Religious traditions
Present-day Christian religious bodies known for conducting their worship services without musical accompaniment include some Presbyterian churches devoted to the regulative principle of worship, Old Regular Baptists, Primitive Baptists, Plymouth Brethren, most congregations among the churches of Christ, the Old German Baptist Brethren , the Eastern Orthodox Christian Church and the Amish. Many Mennonites also conduct some or all of their services without instruments. Sacred Harp, a type of religious "folk" music, is an a cappella style of religious singing, but is more often sung at singing conventions than at church services.
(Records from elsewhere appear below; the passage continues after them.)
-- ==== Sys2Proof/Laws/State.lean ====
section
/-! SUPPORT. The state's small lemmas: one per field per update, true by rfl, and what reading one entry gives
after writing one. Later proofs cite these and unfold no record. -/

namespace Sys2Proof.Machine

/-! ## Fields of an engine after one update -/

@[simp] theorem setFreq_total (e : Engine) (s : Symbol) (v : Freq) : (e.setFreq s v).total = e.total := rfl
@[simp] theorem setFreq_queue (e : Engine) (s : Symbol) (v : Freq) : (e.setFreq s v).queue = e.queue := rfl
@[simp] theorem setFreq_node (e : Engine) (s : Symbol) (v : Freq) : (e.setFreq s v).node = e.node := rfl
@[simp] theorem setFreq_next (e : Engine) (s : Symbol) (v : Freq) : (e.setFreq s v).next = e.next := rfl
@[simp] theorem setFreq_code (e : Engine) (s : Symbol) (v : Freq) : (e.setFreq s v).code = e.code := rfl
@[simp] theorem setFreq_buf (e : Engine) (s : Symbol) (v : Freq) : (e.setFreq s v).buf = e.buf := rfl
@[simp] theorem setFreq_phase (e : Engine) (s : Symbol) (v : Freq) : (e.setFreq s v).phase = e.phase := rfl
@[simp] theorem setFreq_err (e : Engine) (s : Symbol) (v : Freq) : (e.setFreq s v).err = e.err := rfl
@[simp] theorem setFreq_errCmd (e : Engine) (s : Symbol) (v : Freq) : (e.setFreq s v).errCmd = e.errCmd := rfl

@[simp] theorem setNode_freq (e : Engine) (n : NodeId) (r : Node) : (e.setNode n r).freq = e.freq := rfl
@[simp] theorem setNode_total (e : Engine) (n : NodeId) (r : Node) : (e.setNode n r).total = e.total := rfl
@[simp] theorem setNode_queue (e : Engine) (n : NodeId) (r : Node) : (e.setNode n r).queue = e.queue := rfl
@[simp] theorem setNode_next (e : Engine) (n : NodeId) (r : Node) : (e.setNode n r).next = e.next := rfl
@[simp] theorem setNode_code (e : Engine) (n : NodeId) (r : Node) : (e.setNode n r).code = e.code := rfl
@[simp] theorem setNode_buf (e : Engine) (n : NodeId) (r : Node) : (e.setNode n r).buf = e.buf := rfl
@[simp] theorem setNode_phase (e : Engine) (n : NodeId) (r : Node) : (e.setNode n r).phase = e.phase := rfl
@[simp] theorem setNode_err (e : Engine) (n : NodeId) (r : Node) : (e.setNode n r).err = e.err := rfl
@[simp] theorem setNode_errCmd (e : Engine) (n : NodeId) (r : Node) : (e.setNode n r).errCmd = e.errCmd := rfl

@[simp] theorem insert_freq (e : Engine) (n : NodeId) : (e.insert n).freq = e.freq := rfl
@[simp] theorem insert_total (e : Engine) (n : NodeId) : (e.insert n).total = e.total := rfl
@[simp] theorem insert_node (e : Engine) (n : NodeId) : (e.insert n).node = e.node := rfl
@[simp] theorem insert_next (e : Engine) (n : NodeId) : (e.insert n).next = e.next := rfl
@[simp] theorem insert_code (e : Engine) (n : NodeId) : (e.insert n).code = e.code := rfl
@[simp] theorem insert_buf (e : Engine) (n : NodeId) : (e.insert n).buf = e.buf := rfl
@[simp] theorem insert_phase (e : Engine) (n : NodeId) : (e.insert n).phase = e.phase := rfl
@[simp] theorem insert_err (e : Engine) (n : NodeId) : (e.insert n).err = e.err := rfl
@[simp] theorem insert_errCmd (e : Engine) (n : NodeId) : (e.insert n).errCmd = e.errCmd := rfl

@[simp] theorem labelNode_freq (e : Engine) (n : NodeId) (b : Bit) : (e.labelNode n b).freq = e.freq := by
  unfold Engine.labelNode; split <;> rfl
@[simp] theorem labelNode_total (e : Engine) (n : NodeId) (b : Bit) : (e.labelNode n b).total = e.total := by
  unfold Engine.labelNode; split <;> rfl
@[simp] theorem labelNode_queue (e : Engine) (n : NodeId) (b : Bit) : (e.labelNode n b).queue = e.queue := by
  unfold Engine.labelNode; split <;> rfl
@[simp] theorem labelNode_next (e : Engine) (n : NodeId) (b : Bit) : (e.labelNode n b).next = e.next := by
  unfold Engine.labelNode; split <;> rfl
@[simp] theorem labelNode_code (e : Engine) (n : NodeId) (b : Bit) : (e.labelNode n b).code = e.code := by
  unfold Engine.labelNode; split <;> rfl
@[simp] theorem labelNode_buf (e : Engine) (n : NodeId) (b : Bit) : (e.labelNode n b).buf = e.buf := by
  unfold Engine.labelNode; split <;> rfl
@[simp] theorem labelNode_phase (e : Engine) (n : NodeId) (b : Bit) : (e.labelNode n b).phase = e.phase := by
  unfold Engine.labelNode; split <;> rfl
@[simp] theorem labelNode_err (e : Engine) (n : NodeId) (b : Bit) : (e.labelNode n b).err = e.err := by
  unfold Engine.labelNode; split <;> rfl
@[simp] theorem labelNode_errCmd (e : Engine) (n : NodeId) (b : Bit) : (e.labelNode n b).errCmd = e.errCmd := by
  unfold Engine.labelNode; split <;> rfl

@[simp] theorem countSymbol_total (e : Engine) (d : Symbol) : (e.countSymbol d).total = e.total + 1#32 := rfl
@[simp] theorem countSymbol_queue (e : Engine) (d : Symbol) : (e.countSymbol d).queue = e.queue := rfl
@[simp] theorem countSymbol_node (e : Engine) (d : Symbol) : (e.countSymbol d).node = e.node := rfl
@[simp] theorem countSymbol_next (e : Engine) (d : Symbol) : (e.countSymbol d).next = e.next := rfl
@[simp] theorem countSymbol_code (e : Engine) (d : Symbol) : (e.countSymbol d).code = e.code := rfl
@[simp] theorem countSymbol_buf (e : Engine) (d : Symbol) : (e.countSymbol d).buf = e.buf := rfl
@[simp] theorem countSymbol_phase (e : Engine) (d : Symbol) : (e.countSymbol d).phase = e.phase := rfl
@[simp] theorem countSymbol_err (e : Engine) (d : Symbol) : (e.countSymbol d).err = e.err := rfl
@[simp] theorem countSymbol_errCmd (e : Engine) (d : Symbol) : (e.countSymbol d).errCmd = e.errCmd := rfl

/-! ## Fields of a state after one update -/

@[simp] theorem complete_engine (s : State) (e : Engine) (d : Data) (out : List Byte) :
    (s.complete e d out).engine = e := rfl
@[simp] theorem complete_cmdStream (s : State) (e : Engine) (d : Data) (out : List Byte) :
    (s.complete e d out).cmdStream = s.cmdStream := rfl
@[simp] theorem complete_sent (s : State) (e : Engine) (d : Data) (out : List Byte) :
    (s.complete e d out).sent = s.sent ++ (out.map Event.out ++ [.rsp ⟨0#4, d⟩]) := rfl

@[simp] theorem raise_engine (s : State) (k : ErrKind) (w : CmdWord) :
    (s.raise k w).engine = s.engine.raise k w := rfl
@[simp] theorem raise_cmdStream (s : State) (k : ErrKind) (w : CmdWord) :
    (s.raise k w).cmdStream = s.cmdStream := rfl
@[simp] theorem raise_sent (s : State) (k : ErrKind) (w : CmdWord) :
    (s.raise k w).sent = s.sent ++ [.rsp ⟨k.code, 0#32⟩] := rfl

@[simp] theorem present_engine (s : State) (w : CmdWord) : (s.present w).engine = s.engine := rfl
@[simp] theorem present_cmdStream (s : State) (w : CmdWord) : (s.present w).cmdStream = w :: s.cmdStream := rfl
@[simp] theorem present_sent (s : State) (w : CmdWord) : (s.present w).sent = s.sent := rfl

@[simp] theorem hardwareReset_engine (s : State) : s.hardwareReset.engine = Engine.reset := rfl
@[simp] theorem hardwareReset_cmdStream (s : State) : s.hardwareReset.cmdStream = s.cmdStream := rfl
@[simp] theorem hardwareReset_sent (s : State) : s.hardwareReset.sent = s.sent := rfl

@[simp] theorem takeCommand_present (s : State) (w : CmdWord) : (s.present w).takeCommand = some (w, s) := rfl

/-! ## Reading one entry after writing one -/

theorem freqOf_setFreq (e : Engine) (s s' : Symbol) (v : Freq) :
    (e.setFreq s v).freqOf s' = if s = s' then v else e.freqOf s' := by
  simp only [Engine.freqOf, Engine.setFreq, Vector.getElem_set, BitVec.toNat_inj]

@[simp] theorem freqOf_setFreq_same (e : Engine) (s : Symbol) (v : Freq) : (e.setFreq s v).freqOf s = v := by
  simp [freqOf_setFreq]

theorem freqOf_setFreq_other (e : Engine) {s s' : Symbol} (v : Freq) (h : s ≠ s') :
    (e.setFreq s v).freqOf s' = e.freqOf s' := by
  simp [freqOf_setFreq, h]

/-- Engines with the same FREQ array read the same. -/
theorem freqOf_congr {e e' : Engine} (h : e.freq = e'.freq) (s : Symbol) : e.freqOf s = e'.freqOf s := by
  simp [Engine.freqOf, h]

theorem countSymbol_freqOf (e : Engine) (d s : Symbol) :
    (e.countSymbol d).freqOf s = if d = s then e.freqOf d + 1#32 else e.freqOf s :=
  freqOf_setFreq e d s _

/-- Id 511 names no node (10_state.md R29). -/
@[simp] theorem nodeAt_noNode (e : Engine) : e.nodeAt 511#9 = none := by
  simp [Engine.nodeAt]

theorem nodeAt_setNode (e : Engine) {n : NodeId} (n' : NodeId) (r : Node) (hn : n ≠ 511#9) :
    (e.setNode n r).nodeAt n' = if n = n' then some r else e.nodeAt n' := by
  have hlt : n.toNat < 511 := by
    have h1 := n.isLt
    have h2 : n.toNat ≠ 511 := fun h => hn (BitVec.eq_of_toNat_eq h)
    omega
  simp only [Engine.nodeAt, Engine.setNode, Vector.getElem?_setIfInBounds, BitVec.toNat_inj, hlt]
  split <;> simp

@[simp] theorem nodeAt_setNode_same (e : Engine) {n : NodeId} (r : Node) (hn : n ≠ 511#9) :
    (e.setNode n r).nodeAt n = some r := by
  simp [nodeAt_setNode, hn]

/-- Writing one entry leaves every other entry alone, id 511 included. -/
theorem nodeAt_setNode_other (e : Engine) {n n' : NodeId} (r : Node) (h : n ≠ n') :
    (e.setNode n r).nodeAt n' = e.nodeAt n' := by
  have h' : n.toNat ≠ n'.toNat := fun hh => h (BitVec.eq_of_toNat_eq hh)
  simp [Engine.nodeAt, Engine.setNode, h']

theorem nodeAt_congr {e e' : Engine} (h : e.node = e'.node) (n : NodeId) : e.nodeAt n = e'.nodeAt n := by
  simp [Engine.nodeAt, h]

theorem nodeFreq_congr {e e' : Engine} (h : e.node = e'.node) (n : NodeId) : e.nodeFreq n = e'.nodeFreq n := by
  simp [Engine.nodeFreq, nodeAt_congr h]

/-- A valid node's frequency is its record's; the free value of log 5 is not read. -/
theorem nodeFreq_of_nodeAt {e : Engine} {n : NodeId} {r : Node} (h : e.nodeAt n = some r) :
    e.nodeFreq n = r.freq := by
  simp [Engine.nodeFreq, h]

theorem nodeAt_labelNode (e : Engine) (n n' : NodeId) (b : Bit) :
    (e.labelNode n b).nodeAt n' =
      if n = n' then (e.nodeAt n').map (fun r => { r with label := some b }) else e.nodeAt n' := by
  unfold Engine.labelNode
  split
  next r hr =>
    have hn : n ≠ 511#9 := by rintro rfl; simp at hr
    rw [nodeAt_setNode _ _ _ hn]
    split <;> simp_all
  next hr => split <;> simp_all

/-- A label changes no frequency. -/
@[simp] theorem nodeFreq_labelNode (e : Engine) (n n' : NodeId) (b : Bit) :
    (e.labelNode n b).nodeFreq n' = e.nodeFreq n' := by
  simp only [Engine.nodeFreq, nodeAt_labelNode]
  by_cases h : n = n'
  · subst h; cases e.nodeAt n <;> simp
  · simp [h]

theorem codeOf_congr {e e' : Engine} (h : e.code = e'.code) (s : Symbol) : e.codeOf s = e'.codeOf s := by
  simp [Engine.codeOf, h]

/-! ## The reset state, entry by entry -/

@[simp] theorem reset_freqOf (s : Symbol) : Engine.reset.freqOf s = 0#32 := by
  simp [Engine.freqOf, Engine.reset]

@[simp] theorem reset_nodeAt (n : NodeId) : Engine.reset.nodeAt n = none := by
  simp only [Engine.nodeAt, Engine.reset, Vector.getElem?_replicate]
  split <;> rfl

@[simp] theorem reset_codeOf (s : Symbol) : Engine.reset.codeOf s = [] := by
  simp [Engine.codeOf, Engine.reset]

end Sys2Proof.Machine
end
Christian a cappella polyphony began to be developed in Europe around the late 1400s; early works are often identified with Josquin des Prez. The early a cappellas seem to have had an accompanying instrument, although this instrument doubled the singers and were not independent. By the 1500s, a cappella polyphony had been fully developed; Giovanni Pierluigi da Palestrina's works are considered excellent examples. After Palestrina, the cantata began to take the a cappella's place.

Traditional Jewish religious services do not include musical instruments. The use of instruments is traditionally forbidden on the Sabbath out of concern that players would be tempted to repair their instruments, which is forbidden on those days. (This prohibition has been relaxed in many Reform and some Conservative congregations.) Similarly, when Jewish families and larger groups sing traditional Sabbath songs known as zemirot outside the context of formal religious services, they usually do so a cappella, and Bar and Bat Mitzvah celebrations on the Sabbath sometimes feature entertainment by a cappella ensembles. Moreover, many Jews consider the 49-day period of the counting of the omer between Passover and Shavuot to be a time of semi-mourning when instrumental music is not allowed. This has led to a tradition of a cappella singing sometimes known as sefirah music.

Some Muslims have also adopted the idiom of a cappella music. Muslim a cappella songs are called anasheed.